(Beginning of INPUT)

-- ==== Sys2Proof/WellFormed.lean ====
section
/-!
DEFINITION. Well-formed commands: the operands that a row of spec/opcode_table.json admits. The operand types hold
every other command to its widths already, so only the reserved rows have something to check.
-/

namespace Sys2Proof

/-- Whether the operands lie in the ranges of the command's row: a reserved field id in the row's range
(30_encoding.md R314), a reserved operation code in the row's range (43_host_commands.md R710). -/
def Instr.wellFormed : Instr → Bool
  | .nop => true
  | .wrbuf _ _ => true
  | .rdbuf _ => true
  | .wrlen _ => true
  | .rdlen => true
  | .start => true
  | .rdstat => true
  | .rdnrec => true
  | .rdrecIndex _ => true
  | .rdrecGroupNum _ => true
  | .rdrecGroupMask _ => true
  | .rdrecNumber _ => true
  | .rdrecVcfRel _ => true
  | .rdrecVcaRel _ => true
  | .rdrecVcfDcy _ => true
  | .rdrecVcaDcy _ => true
  | .rdrecVcfAtk _ => true
  | .rdrecVcaAtk _ => true
  | .rdrecVcfSus _ => true
  | .rdrecVcaSus _ => true
  | .rdrecVcfMod _ => true
  | .rdrecVcfRes _ => true
  | .rdrecOscPWM _ => true
  | .rdrecLfoFreq _ => true
  | .rdrecFmAmnt _ => true
  | .rdrecPwmAmnt _ => true
  | .rdrecPortAmt _ => true
  | .rdrecOsc2Detune _ => true
  | .rdrecVcfFreq _ => true
  | .rdrecVco2Freq _ => true
  | .rdrecVco1Freq _ => true
  | .rdrecLfoTrigPoint _ => true
  | .rdrecPedalSustn _ => true
  | .rdrecFmVibRaise _ => true
  | .rdrecPwmVibRaise _ => true
  | .rdrecFmVibDelay _ => true
  | .rdrecPwmVibDelay _ => true
  | .rdrecVoiceDetune _ => true
  | .rdrecBendAmount _ => true
  | .rdrecUnison _ => true
  | .rdrecFilterFM _ => true
  | .rdrecOsc2FM _ => true
  | .rdrecOsc2PWM _ => true
  | .rdrecOsc1PWM _ => true
  | .rdrecNoise _ => true
  | .rdrecFourPole _ => true
  | .rdrecOsc2On _ => true
  | .rdrecOsc2Half _ => true
  | .rdrecOsc1On _ => true
  | .rdrecKbdTrack _ => true
  | .rdrecPw1180 _ => true
  | .rdrecVco1180 _ => true
  | .rdrecVcaMod _ => true
  | .rdrecFEnv _ => true
  | .rdrecSync _ => true
  | .rdrecOsc1FM _ => true
  | .rdrecSpare _ => true
  | .rdrecLegato _ => true
  | .rdrecPortBend _ => true
  | .rdrecLfoTrack _ => true
  | .rdrecFmDlyInvert _ => true
  | .rdrecPortQuant _ => true
  | .rdrecPortMatch _ => true
  | .rdrecFlag180 _ => true
  | .rdrecFlag90 _ => true
  | .rdrecPwmDlyInvert _ => true
  | .rdrecPwmQuant _ => true
  | .rdrecExpoPort _ => true
  | .rdrecConstPort _ => true
  | .rdrecLfoRateDelay _ => true
  | .rdrecFmQuant _ => true
  | .rdrecOsc2Wave _ => true
  | .rdrecOsc1Wave _ => true
  | .rdrecLfoWave _ => true
  | .rdrecTrigLfoWave _ => true
  | .rdrecVolume _ => true
  | .rdrecVco2PW _ => true
  | .rdrecOsc2WaveTri _ => true
  | .rdrecOsc2WaveSqr _ => true
  | .rdrecOsc1WaveTri _ => true
  | .rdrecOsc1WaveSqr _ => true
  | .rdrecLfoWaveTri _ => true
  | .rdrecLfoWaveSqr _ => true
  | .rdrecLfoWaveSnH _ => true
  | .rdrecReserved4C _ f => decide (0x4C ≤ f.toNat) && decide (f.toNat ≤ 0x4F)
  | .rdrecReserved50 _ f => decide (0x50 ≤ f.toNat) && decide (f.toNat ≤ 0x5F)
  | .rdrecReserved60 _ f => decide (0x60 ≤ f.toNat) && decide (f.toNat ≤ 0x7F)
  | .rdrecReserved80 _ f => decide (0x80 ≤ f.toNat)
  | .combine _ _ => true
  | .reservedOpAB op _ => decide (op = 0xA#4) || decide (op = 0xB#4)
  | .reservedOpCF op _ => decide (0xC ≤ op.toNat)

end Sys2Proof
end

(End of INPUT)

> ABOUT THIS EXERCISE
Work out how many lines of the entries contain the word "range", and answer with that number alone.

> YOUR RESPONSE
2